* _Work order_: Write only the number of lines in the entries below that contain the word "Table".

* _Exercise data_:

/-- A cutter (Table 7-4): its settings, the hand-over count of its set, whether that is the old one, state (0 NONE, 1 BODY, 2 TAIL), T, the frame in its body, the earlier frame in its
tail, the previous x and grid index, whether it is a new recipe's that has not opened a frame yet (R261), whether it opens no more frames (R260, R44), whether it has stopped, the previous line. -/
structure Cutter where
  cfg : SetCfg
  setNo : Nat
  old : Bool := false
  st : Nat := 0
  t : Nat := 0
  cur : Option CutFrame := none
  prev : Option CutFrame := none
  px : Option Int := none
  m : Option Int := none
  isNew : Bool := false
  final : Bool := false
  stopped : Bool := false
  last : Option PLine := none
  deriving DecidableEq, Repr

/-- A slot in use: settings of the frame in it, its line records, whether delivery has released it (R200, R262). -/
structure SlotS where
  cfg : SetCfg
  recs : List LineRec := []
  released : Bool := false
  deriving DecidableEq, Repr

/-- A stream's conjunction (R259 to R263): X_h, whether it has lead lines, whether their copy is complete, and the lines that wait for it. -/
structure ConjS where
  xh : Option Int := none
  lead : Bool := false
  copied : Bool := true
  wait : List PLine := []
  deriving DecidableEq, Repr

/-- A mark that a compass unit reported (R236): the hand-over count of its set, the unit, M, e, and the position mark of the line it was found on. -/
structure MarkS where
  setNo : Nat
  unit : Nat
  pos : Int
  err : Int
  pm : Nat
  deriving DecidableEq, Repr

/-- A stream's assembly: the cutters of the ACTIVE and of the old set, frames in assembly and in the camp, slots in use, the last two lines, the next frame identity, the slot the ring tries next (R197), the
next sequence number to hand over, whether a frame already handed over was dropped before it (R48), whether the last frame closed was dropped for want of a slot, the newest x, the XOFS of the last stored line, accepted marks,
the set of the last line, the conjunction, X_h, whether it stops at the frame boundary (R44) and when the stop began until its current frame is known, the step mark of each
domain as the last frame's first line had it, the furthest x of a line that no slot holds any more (R262), the area image being stored. -/
structure FrmS where
  cut : Option Cutter := none
  oldCut : Option Cutter := none
  frames : List Frame := []
  slots : List (Nat × SlotS) := []
  prev : List LineRec := []
  nextId : Nat := 0
  nextSlot : Nat := 0
  nextOut : Nat := 0
  ellNext : Bool := false
  dropping : Bool := false
  lastX : Option Int := none
  lastXofs : Option Int := none
  marks : List MarkS := []
  lastOld : Bool := false
  conj : Option ConjS := none
  xh : Option Int := none
  finishing : Bool := false
  judgeAt : Option Nat := none
  stepSeen : List (Nat × Nat) := []
  freedX : Option Int := none
  image : Option Nat := none
  deriving DecidableEq, Repr

/-! The tether (16_tether_link.md), as the trails see it. -/

/-- A trail slot (R452 to R454): S at 2^-8 subcount at the time `rxAt`, in steps of 125 ps, SPD and its validity, the value it is frozen at, whether it is stale, whether a STEP waits for its
anchor, VALID as last received. -/
structure TthSlot where
  s : Int := 0
  rxAt : Nat := 0
  spd : Int := 0
  spdValid : Bool := false
  st : SpeedState := .none
  frozen : Option Int := some 0
  stale : Bool := false
  step : Bool := false
  valid : Bool := false
  deriving DecidableEq, Repr

/-- A message that waits for message blocks of a port (R451): its kind (Table 16-2, or the message type of Table 16-6), the blocks still to send and how many it has in all, whether it is the device's own
rather than one it relays, and the domain of an own TIME message, whose blocks are made as its header goes (R463). -/
structure TthMsg where
  kind : Nat
  blocks : List TthBlock
  size : Nat
  own : Bool := false
  dom : Option Nat := none
  deriving DecidableEq, Repr

/-- The lock of a port (R446): block lock, good and bad delta parts in a row and the SEQ expected next. -/
structure PortLock where
  block : Bool := false
  good : Nat := 0
  bad : Nat := 0
  expect : Option Nat := none
  deriving DecidableEq, Repr

/-- A worker as its manager sees it by its HEARTBEATs (Table 16-5). -/
structure WorkerS where
  hop : Nat := 0
  mode : Nat := 0
  target : Nat := 0
  ready : Bool := false
  notFollowing : Bool := false
  hoMiss : Bool := false
  hoId : Nat := 0
  heardAt : Nat := 0
  deriving DecidableEq, Repr

/-- A HANDOVER message being sent (R464): copies left, slot, direction, HO_ID, position, JOB_ID, RCP_VER. -/
structure HoSend where
  left : Nat
  slot : Nat
  neg : Bool
  id : Nat
  pos : Int
  job : Nat
  ver : Nat
  deriving DecidableEq, Repr

/-- A MGMT message being reassembled, or sent (R466): worker, Edusk SEQ, fragments so far, bytes. -/
structure MgmtRx where
  worker : Nat
  seq : Nat
  frags : Nat
  data : List Byte
  deriving DecidableEq, Repr

/-- The tether's state that is no register: slots; the values the last beat carried and its number (R447); the locks of TTH_UP and TTH_DN (R446); whether the transmitters run from the recovered clock
(R444); the scramblers of the two transmitters (R443); the MODE, TARGET and READY last sent; workers by ID; the HANDOVER being sent, its HO_ID, the one seen last, HO_MISS, the HO_ID of the hand-over carried out (R464); the
reference instant of the last beat received or sent, in steps of 125 ps, and whether a worker's beat downstream still waits for its anchor part; the manager's h and the workers judged since; relay buffers; a pad that waits (R457);
MGMT messages being received; whether TTH_DN lost its lock since CALIBRATE was entered (R457). -/
structure Tether where
  slots : List (Nat × TthSlot) := []
  sent : List (Nat × Int) := []
  seq : Nat := 0
  up : PortLock := {}
  dn : PortLock := {}
  recovered : Bool := false
  scrUp : Nat := 0
  scrDn : Nat := 0
  half : Bool := false
  hb : Option (Nat × Nat × Bool) := none
  workers : List (Nat × WorkerS) := []
  ho : Option HoSend := none
  hoId : Nat := 0
  hoSeen : Option Nat := none
  hoMiss : Bool := false
  hoDone : Nat := 0
  beatAt : Nat := 0
  hAt : Option Nat := none
  judged : List Nat := []
  relayDn : List TthMsg := []
  relayUp : List TthMsg := []
  pad : Option Nat := none
  mgmt : Option MgmtRx := none
  calLost : Bool := false
  deriving DecidableEq, Repr

/-- A rule beside its registers (R485): consecutive ticks on which its comparison has held, whether it held on the last tick, the ticks since each occurrence, newest first. -/
structure RuleS where
  run : Nat := 0
  held : Bool := false
  occ : List Nat := []
  deriving DecidableEq, Repr

/-- The Lantern's state that is no register: levels of overridden pins (R489), the enables it owns of channels 208 to 239 (R432, R438), rules, shadows one millisecond ago (R478), times of the last
counted edges (R473), lines in its own line break by port and pair, the trim of the RC clock (R481), records that wait for MRAM (R490), checkpoint slots and the next of them (R483), WAKE# asserted (R488), escalations of AON fault windows that wait
for the main domain (R492). -/
structure Lantern where
  ovrLevel : List (Nat × Bool) := []
  chanEn : List (Nat × Nat) := []
  rules : List (Nat × RuleS) := []
  lastTick : List (Nat × Int) := []
  edgeAt : List (Nat × Option Nat) := []
  levels : List (Nat × Nat) := []
  broken : List (Nat × Nat) := []
  homes : Nat := 0
  log : List Rec := []
  slots : List (Nat × Option Nat) := []
  nextSlot : Nat := 0
  trimmed : Bool := false
  wake : Bool := false
  esc : List Nat := []
  deriving DecidableEq, Repr

/-- A hand-over that is armed, with what its commit captured (R247): kind, CHG_CFG's trail, direction, unit, domain, late policy and reference stream; the trail, direction and
position it waits for; mark reports still to come; the target time; CONJ_LIMIT; whether it waits for the manager's message (R267); whether it is a chain commit (R266); the HO_ID of the message
that a worker took it from (R464). -/
structure Armed where
  kind : Nat
  trail : Nat
  neg : Bool
  unit : Nat
  dom : Nat
  late : Bool
  ref : Nat
  onTrail : Nat
  onNeg : Bool
  pos : Int
  marks : Nat
  time : Nat
  limit : Nat
  follow : Bool
  chain : Bool
  hoId : Option Nat := none
  deriving DecidableEq, Repr

/-- The changeover sequencer's state that is no register: the cycle h of the last hand-over, how many there have been, the conjunction's lead and trail in counts, the armed hand-over,
whether the last hand-over opens a conjunction (R51), writes to the store that wait for the copy (R253). -/
structure Changeover where
  hAt : Option Nat := none
  count : Nat := 0
  lead : Nat := 0
  trail : Nat := 0
  armed : Option Armed := none
  conj : Bool := false
  waiting : List (Nat × Nat) := []
  deriving DecidableEq, Repr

* _Written response_: 3